Despite flooding different Facebook pages, these concrete AI videos all lead back to one shadowy source – Vacarino LLC. The owner of the website, which, nota bene, uses stock photographs, has a hidden identity. While Facebook pages seem to be based in Texas or California, and their AI properties are located in, well, Neverland, the linked website rents villas in – Italy. Under each property in Aosta Valley, Lazio, and Le Marche, reviews left by guests are obviously fake. They are even feverishly posted within minutes of each other. Everything screams red flag.

Last year, 404 Media discovered that Facebook/Meta has been paying people to generate viral AI images, offering up to $100 for every 1,000 likes through its Creator Bonus Program. Twitter/X‘s incentive scheme also turned out to stimulate AI slop, emotionally manipulative, algorithm-pleasing fluff that gamifies gullibility.

The earning potential of AI-generated videos, which often receive over 100,000 likes, is thus enormous.

With AI-generated videos now regularly collecting hundreds of thousands of likes, it’s easy to see why this ecosystem thrives. It doesn’t matter if the story features birds nesting in flowers during a storm, a civilian Father Christmas rescuing a whale family, or an Arctic wolf heroically saving a trapped penguin by bringing it to humans. If it looks kind, cute, or just shareable, it prints engagement.

And where there’s engagement, there’s money.

How many outfits do you need to change to rescue a penguin? Apparently, at least three.

 

Ctrl+Alt+Believe – Gen Z & Critical Thinking

You might assume that only your mom or grandma would fall for this stuff. But studies show that even Gen Z, the generation raised with smartphones practically welded to their hands, struggles to separate fact from fiction online. In fact, they might be the worst at it.

Born between 1997 and 2012, Gen Z is often praised for its digital fluency. But fluency isn’t the same as literacy. Being constantly online doesn’t make you any better at telling what’s real. According to research, digital natives are surprisingly prone to digital naivety.

Part of the problem? Critical thinking is rarely taught, especially not at the speed needed to keep up with fast-evolving technologies. Schools struggle to update syllabi quickly enough. So while students might know how to use ChatGPT to do their homework, they’re not necessarily taught how to question what shows up in those chats.

It’s tempting to look at the rise of AI-generated content and blame it on a shocking new ignorance – a sign of the modern mind’s decay. But the truth is less clickbaity and more human: we’ve always been like this.

Our tendency to trust, to be wowed by novelty, isn’t new. It’s hardwired.

History shows that every time a new technology emerges, humans go through a predictable honeymoon phase: a new tool appears → we lack the experience to understand it → blind belief ensues. From photography to radio to television to deepfakes, the pattern is reliable.

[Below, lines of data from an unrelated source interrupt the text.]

-- ==== Sys2Proof/Machine/PowerCmds.lean ====
section
/-! DEFINITION. Supplies, sequencing, shutdown, resets by pin, the power limiter and the core rails (18 R467 to R479;
01 R23). -/

namespace Sys2Proof.Machine

/-! Rails and monitors (18 R472, R475). -/

/-- Target of a rail that no divider moves, mV. -/
def railMv (n : Nat) : Nat :=
  if n = 0 then 12000 else if n = 2 then 5000 else if n < 5 then 3300
  else match n with
    | 23 => 800
    | 24 => 1350
    | 25 | 27 => 1800
    | 26 => 750
    | 28 => 850
    | _ => 900

/-- The rails of a group. -/
def groupRails (g : Nat) : List Nat :=
  if g = 1 then [25, 27] else if g = 2 then [23, 24] else (List.range 18).map (fun i => i + 5) ++ [26]

/-- The operating range of a supply input, mV. -/
def supplyRange (n : Nat) : Nat × Nat := if n = 0 then (9000, 16000) else if n = 2 then (4850, 5150) else (3135, 3465)

/-- Monitor `n` reads `v` below its window, or above it. -/
def State.monLow (s : State) (n v : Nat) : Bool :=
  if n < 5 then decide (v < (supplyRange n).1)
  else decide (v * 100 < s.getF (PWR_MON n) pmTARGET * (if n = 24 then 97 else 95))
def State.monHigh (s : State) (n v : Nat) : Bool :=
  if n < 5 then decide ((supplyRange n).2 < v)
  else decide (s.getF (PWR_MON n) pmTARGET * (if n = 24 then 103 else 105) < v * 100)

/-- Monitor `n` judges a rail that is switched on. -/
def State.watched (s : State) (n : Nat) : Bool := decide (n < 5) || s.flag (PWR_MON n) pmON

/-- Monitor `n` shows its rail outside its window. -/
def State.monOut (s : State) (n : Nat) : Bool := s.flag (PWR_MON n) pmLOW || s.flag (PWR_MON n) pmHIGH

def mainMonitors : List Nat := [0, 1, 2] ++ (List.range 24).map (fun i => i + 5)

/-- Every internal rail of the main domain is off. -/
def State.railsOff (s : State) : State :=
  let s : State := ((List.range 24).map (fun i => i + 5)).foldl (fun (s : State) n => s.setF (PWR_MON n) pmON 0) s
  { s with pow := { s.pow with good := false, seqOn := false, groups := 0 } }

/-! The sequencer (18 R473, R474). -/

/-- A sequencing fault: the first one stays latched; every rail is off. -/
def State.latchFault (s : State) (code supply : Nat) : State :=
  if s.pow.refused then s
  else
    let s := ((s.setF PWR_FAULT pfV 1).setF PWR_FAULT pfCODE code).setF PWR_FAULT pfSUPPLY supply
    ({ s with pow := { s.pow with refused := true, newFault := true, fell := 0 } }).railsOff

/-- Since when supply `n` has been in tolerance. -/
def State.tolFrom (s : State) (n : Nat) : Option Nat := Tab.get none s.pow.tolSince n

/-- Supply `n` has been in tolerance for `d` ns. -/
def State.inTol (s : State) (n d : Nat) : Bool :=
  match s.tolFrom n with
  | some a => decide (a + d ≤ s.now)
  | none => false

/-- The latch clears when PWR_EN has been low for 100 ms; after ORDER and SKEW also VIO and VANA must have fallen. -/
def State.latchClears (s : State) : Bool :=
  decide (s.pow.offAt + ms 100 ≤ s.now ∧ (2 < s.getF PWR_FAULT pfCODE ∨ s.pow.fell = 3))

/-- The rail of the group that is to come which is blamed for a missed t_RAIL: the first whose last sample is below 95 % of its
target, the group's first where none is (log 67). -/
def State.lateRail (s : State) : Nat :=
  let l := groupRails (s.pow.groups + 1)
  (l.find? (fun n => decide (s.getF (PWR_MON n) pmVALUE * 100 < railMv n * 95))).getD (l.headD 0)

/-- PWR_EN_RISE at `t`. -/
def pwrEnRise (t : Nat) (s : State) : State :=
  let s := s.at t
  if s.pow.en then s
  else
    let ok := !s.pow.refused || s.latchClears
    let s : State := { s with pow := { s.pow with en := true, refused := !ok } }
    if !ok then s
    else match (List.range 5).find? (fun n => !s.inTol n (ms 10)) with
      | some n => s.latchFault 3 n
      | none => { s with pow := { s.pow with seqOn := true, groups := 0, groupAt := s.now } }

def execPwrEnRise (t : Nat) (s : State) : Host.Outcome State Fault Refusal := .next (pwrEnRise t s)

/-- The rails of group `g` are on, at their targets. -/
def State.railsOn (s : State) (g : Nat) : State :=
  let on := fun (s : State) (n : Nat) => (s.setF (PWR_MON n) pmTARGET (railMv n)).setF (PWR_MON n) pmON 1
  let s : State := (groupRails g).foldl on s
  let s : State := if g = 1 then [0, 1, 2, 3, 4, 30, 31].foldl on s else s
  let s : State := if g = 1 then (s.setF (PWR_MON 28) pmTARGET (railMv 28)).setF (PWR_MON 29) pmTARGET (railMv 29) else s
  if g = 3 then s.setRails else s

/-- RAIL_GROUP_GOOD at `t`: the next rail group is in tolerance, or missed t_RAIL; after the third, PWR_GOOD rises and the
start runs. -/
def railGroupGood (st : Start) (t : Nat) (s : State) : State :=
  let s := s.at t
  if !s.pow.seqOn then s
  else
    let g := s.pow.groups + 1
    if s.pow.groupAt + ms 10 < s.now then s.latchFault 5 s.lateRail
    else
      let s := s.railsOn g
      let s : State := { s with pow := { s.pow with groups := g, groupAt := s.now } }
      if g < 3 then s
      else
        let s := if s.pow.newFault then s else [pfV, pfCODE, pfSUPPLY].foldl (fun (s : State) f => s.clrF PWR_FAULT f) s
        let s : State := { s with pow := { s.pow with good := true, seqOn := false, newFault := false } }
        if bit s.pow.hold 4 then (s.beginWarm false).releaseMain st 4 6
        else if bit s.pow.hold 0 then s
        else s.coldStart st 0

def execRailGroupGood (st : Start) (t : Nat) (s : State) : Host.Outcome State Fault Refusal := .next (railGroupGood st t s)

/-! The monitors (18 R475). -/

/-- Show sample `v` of monitor `n`. -/
def State.showMon (s : State) (n v : Nat) : State :=
  let w := s.watched n
  let s := s.setF (PWR_MON n) pmVALUE (min v 0xFFFF)
  (s.setF (PWR_MON n) pmLOW (b2n (w && s.monLow n v))).setF (PWR_MON n) pmHIGH (b2n (w && s.monHigh n v))

/-- What the sequencer sees of the five supplies. -/
def State.seqSample (s : State) (v : Nat → Nat) : State :=
  let was := s.pow.tolSince
  let s : State := (List.range 5).foldl (fun (s : State) n =>
    let ok := !(s.monLow n (v n) || s.monHigh n (v n))
    let a := if ok then some ((s.tolFrom n).getD s.now) else none
    { s with pow := { s.pow with tolSince := Tab.set none s.pow.tolSince n a } }) s
  let f := (if v 1 < 300 then setBit s.pow.fell 0 else s.pow.fell)
  let s : State := { s with pow := { s.pow with fell := if v 2 < 300 then setBit f 1 else f } }
  let islands := (s.tolFrom 3).isSome && (s.tolFrom 4).isSome
  let late := fun (a b : Nat) => (Tab.get none was b).isNone && (s.tolFrom b).isSome && s.inTol a (ms 50 + 1)
  if s.pow.en then
    (if s.pow.good ∨ !s.pow.seqOn then s
     else if s.pow.groupAt + ms 10 < s.now then s.latchFault 5 s.lateRail
     else if bit s.pow.hold 4 then s
     else match (List.range 5).find? (fun n => (s.tolFrom n).isNone) with
       | some n => s.latchFault 4 n
       | none => s)
  else if (300 < v 1 ∨ 300 < v 2) ∧ !islands then s.latchFault 1 (if 300 < v 1 then 1 else 2)
  else if late 1 2 then s.latchFault 2 2
  else if late 2 1 then s.latchFault 2 1
  else s

/-- An island whose own monitor is outside its window is failed. -/
def State.judgeIslands (s : State) : State :=
  let s := if s.monOut 3 ∨ s.monOut 30 then s.failIsland false else s
  if s.monOut 4 ∨ s.monOut 31 then s.failIsland true else s

/-- Reason 0x45 from the main-domain monitors. -/
def State.judgeRails (s : State) : State :=
  let out := mainMonitors.any (fun n => s.monOut n)
  let serves := s.islandServes false || s.islandServes true
  let s : State := if out then { s with pow := { s.pow with outAt := s.now } } else s
  if out then (if serves then s.raiseSafe 5 else s)
  else if s.pow.outAt + sec 1 ≤ s.now then s.clearSafe 5 else s

/-- SUPPLY_MONITOR_SAMPLE at `t`: `mv` are the 32 readings in mV. -/
def supplyMonitorSample (mv : List Nat) (t : Nat) (s : State) : State :=
  let s := s.at t
  let v := fun (n : Nat) => mv.getD n 0
  let s := s.setF (PWR_MON 29) pmON (b2n s.flc.on)
  let s : State := (List.range 32).foldl (fun (s : State) n => s.showMon n (v n)) s
  let s := (s.setF PWR_STATUS pwVBUS (min (v 0) 0xFFFF)).seqSample v
  let low := decide (v 0 < 11500)
  let since := if low then some (s.pow.vbusLow.getD s.now) else none
  let s : State := { s with pow := { s.pow with vbusLow := since } }
  let s := if low ∧ s.flag CLK_STATUS ckPEND ∧ s.getF CLK_STATUS ckPENDMODE = 0 then s.dropMode else s
  if !s.pow.good then (if bit s.pow.hold 4 then s.judgeIslands else s)
  else
    let s := s.judgeRails.judgeIslands
    if s.pow.hold ≠ 0 then s
    else (List.range 32).foldl (fun (s : State) n => if s.watched n then s.extreme (21 + n) (v n : Int) else s) s

def execSupplyMonitorSample (mv : List Nat) (t : Nat) (s : State) : Host.Outcome State Fault Refusal :=
  .next (supplyMonitorSample mv t s)

/-- VBUS_LOW_THROUGHPUT at `t`: below 11.5 V for 10 ms in THROUGHPUT, island A returns to INTEGRITY at the next event. -/
def vbusLowThroughput (t : Nat) (s : State) : State :=
  let s := s.at t
  match s.pow.vbusLow with
  | some a =>
    if s.islandServes false ∧ s.mode = 0 ∧ a + ms 10 ≤ s.now ∧ !(s.flag CLK_STATUS ckPEND && decide (s.getF CLK_STATUS ckPENDMODE = 3))
    then s.askMode 1 s.now else s
  | none => s

def execVbusLowThroughput (t : Nat) (s : State) : Host.Outcome State Fault Refusal := .next (vbusLowThroughput t s)

/-! Shutdown and loss (18 R476, R477). -/

/-- What island A puts into the shutdown buffer. -/
def State.shutBuffer (s : State) : Tab StoreVal :=
  (if s.cal.dirty then [(2, s.calVal)] else []) ++ [(3, .quar s.quarTable), (4, s.silImage)]

/-- PWR_EN_FALL at `t`: the orderly shutdown. Before the main domain runs, no store is loaded and none is buffered. -/
def pwrEnFall (t : Nat) (s : State) : State :=
  let s := s.at t
  if !s.pow.en then s
  else
    let s : State := { s with pow := { s.pow with en := false, offAt := s.now } }
    let s := s.setF SIL_CTRL silFREEZE 0
    let s : State := if s.pow.good ∧ s.pow.released ∧ s.islandServes false then { s with shut := s.shutBuffer } else s
    let s := if s.pow.good then s.mainReset else s
    s.railsOff

def execPwrEnFall (t : Nat) (s : State) : Host.Outcome State Fault Refusal := .next (pwrEnFall t s)

/-- VBUS_LOSS at `t`: the main-domain rails collapse; the islands run on and raise reason 0x45. -/
def vbusLoss (t : Nat) (s : State) : State :=
  let s := s.at t
  if !s.pow.en ∨ !s.pow.good then s
  else
    let s := (s.holdMain 4 false).railsOff
    let s : State := { s with pow := { s.pow with outAt := s.now } }
    if s.islandServes false ∨ s.islandServes true then s.raiseSafe 5 else s

def execVbusLoss (t : Nat) (s : State) : Host.Outcome State Fault Refusal := .next (vbusLoss t s)

/-- VBUS_RESTORE at `t`: VBUS and VIO have been in tolerance for 10 ms; the sequencer runs its rail groups again, and a warm
start follows them. -/
def vbusRestore (t : Nat) (s : State) : State :=
  let s := s.at t
  if s.pow.en ∧ bit s.pow.hold 4 ∧ !s.pow.seqOn ∧ s.inTol 0 (ms 10) ∧ s.inTol 1 (ms 10) then
    { s with pow := { s.pow with seqOn := true, groups := 0, groupAt := s.now } }
  else s

def execVbusRestore (t : Nat) (s : State) : Host.Outcome State Fault Refusal := .next (vbusRestore t s)

/-! Reset pins and the clock monitor (18 R467, R479). -/

/-- PORST_N_LOW at `t`: everything is held in reset. -/
def porstNLow (t : Nat) (s : State) : State :=
  let s := s.at t
  let s : State := { s with pow := { s.pow with hold := setBit s.pow.hold 0 } }
  s.coldReset

def execPorstNLow (t : Nat) (s : State) : Host.Outcome State Fault Refusal := .next (porstNLow t s)

/-- PORST_N_RELEASE at `t`: a cold start, once the supplies are there. -/
def porstNRelease (st : Start) (t : Nat) (s : State) : State :=
  let s := s.at t
  if !bit s.pow.hold 0 then s
  else
    let s : State := { s with pow := { s.pow with hold := clrBit s.pow.hold 0 } }
    if s.pow.good then s.coldStart st 1 else s

def execPorstNRelease (st : Start) (t : Nat) (s : State) : Host.Outcome State Fault Refusal := .next (porstNRelease st t s)

/-- RESET_N_LOW at `t`: ignored while PORST_N is low. -/
def resetNLow (t : Nat) (s : State) : State :=
  let s := s.at t
  if bit s.pow.hold 0 ∨ bit s.pow.hold 1 then s else s.holdMain 1 true

def execResetNLow (t : Nat) (s : State) : Host.Outcome State Fault Refusal := .next (resetNLow t s)

/-- RESET_N_RELEASE at `t`. -/
def resetNRelease (st : Start) (t : Nat) (s : State) : State :=
  let s := s.at t
  if bit s.pow.hold 0 ∨ !bit s.pow.hold 1 then s else s.releaseMain st 1 2

def execResetNRelease (st : Start) (t : Nat) (s : State) : Host.Outcome State Fault Refusal := .next (resetNRelease st t s)

/-- CLOCK_FAULT at `t`: the main domain is held; island A raises reason 0x47 and drives a warm reset. -/
def clockFault (t : Nat) (s : State) : State :=
  let s := s.at t
  let s := (s.setF CLK_STATUS ckLOCK 0).holdMain 3 false
  if s.islandServes false then s.raiseSafe 7 else s

def execClockFault (t : Nat) (s : State) : Host.Outcome State Fault Refusal := .next (clockFault t s)

/-! The power limiter and the core rails (18 R469, R471). -/

/-- PWR_DIV after a sample: slower above 90 % of the cap, at most once a second; faster after 5 s below 75 %. -/
def State.limitPower (s : State) (sum : Nat) : State :=
  let cap := s.getF PWR_STATUS pwCAP
  let d := s.pow.pwrNext.getD (s.getF CLK_STATUS ckPWR)
  let rest := match s.pow.pwrAt with
    | some a => decide (a + sec 1 ≤ s.now)
    | none => true
  let low := decide (sum < 75 * cap * 100)
  let since := if low then some (s.pow.lowSince.getD s.now) else none
  let s : State := { s with pow := { s.pow with lowSince := since } }
  if 90 * cap * 100 < sum ∧ d < 8 ∧ rest = true then
    { s with pow := { s.pow with pwrNext := some (slower d), pwrAt := some s.now } }
  else match since with
    | some a =>
      if a + sec 5 ≤ s.now ∧ 4 < d then
        { s with pow := { s.pow with pwrNext := some (faster d), pwrAt := some s.now, lowSince := some s.now } }
      else s
    | none => s

/-- POWER_LIMITER_SAMPLE at `t`: `mw` of J1 power, `ma` of VBUS current; the mean is that of the last 100 samples. -/
def powerLimiterSample (mw ma t : Nat) (s : State) : State :=
  let s := s.at t
  let l := (mw :: s.pow.samples).take 100
  let sum := l.foldl (fun n v => n + v) 0
  let s : State := { s with pow := { s.pow with samples := l, winSum := s.pow.winSum + mw, winN := s.pow.winN + 1 } }
  let s := (s.setF PWR_STATUS pwIBUS (min ma 0xFFFF)).setF PWR_STATUS pwPOWER (min (sum / (100 * l.length)) 0xFFFF)
  if l.length = 100 then s.limitPower sum else s

def execPowerLimiterSample (mw ma t : Nat) (s : State) : Host.Outcome State Fault Refusal :=
  .next (powerLimiterSample mw ma t s)

/-- VOLTAGE_RAMP at `t`: island A raises each core-rail target to what a pending change needs, or lowers it to what the
divider and trim in force need. -/
def voltageRamp (t : Nat) (s : State) : State :=
  let s := s.at t
  if s.islandServes false then s.setRails else s

def execVoltageRamp (t : Nat) (s : State) : Host.Outcome State Fault Refusal := .next (voltageRamp t s)

end Sys2Proof.Machine
end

Want proof? Let’s take a look.

History of technological naivety

1. The Lie of the Lens – Early Photography

Before photography was invented in the 1820s, the closest thing to “capturing reality” was a painted portrait – expensive, time-consuming, and always at the mercy of the painter’s imagination. The level of detail and striking realism in early photographs was reminiscent of painted portraits, leading some people to struggle with distinguishing between the two media.

To many, the process seemed downright supernatural and unsettling. What kind of machine could trap a person’s image so perfectly? Some believed photography had the power to steal your soul. Others feared it could alter your very being, hesitating to get photographed. In the same way that some now worry AI will replace humans, 19th-century minds saw early cameras as something between dark magic and dangerous science.

Photography also struggled to be perceived as art, because it felt mechanical, detached, and thoughtless (as effortless as we could see pressing the “generate AI” button today).

Meanwhile, traditional artists of the time felt threatened by the new technology, fearing that once color photography got perfected, they would all be deemed useless and lose their jobs. Sound familiar?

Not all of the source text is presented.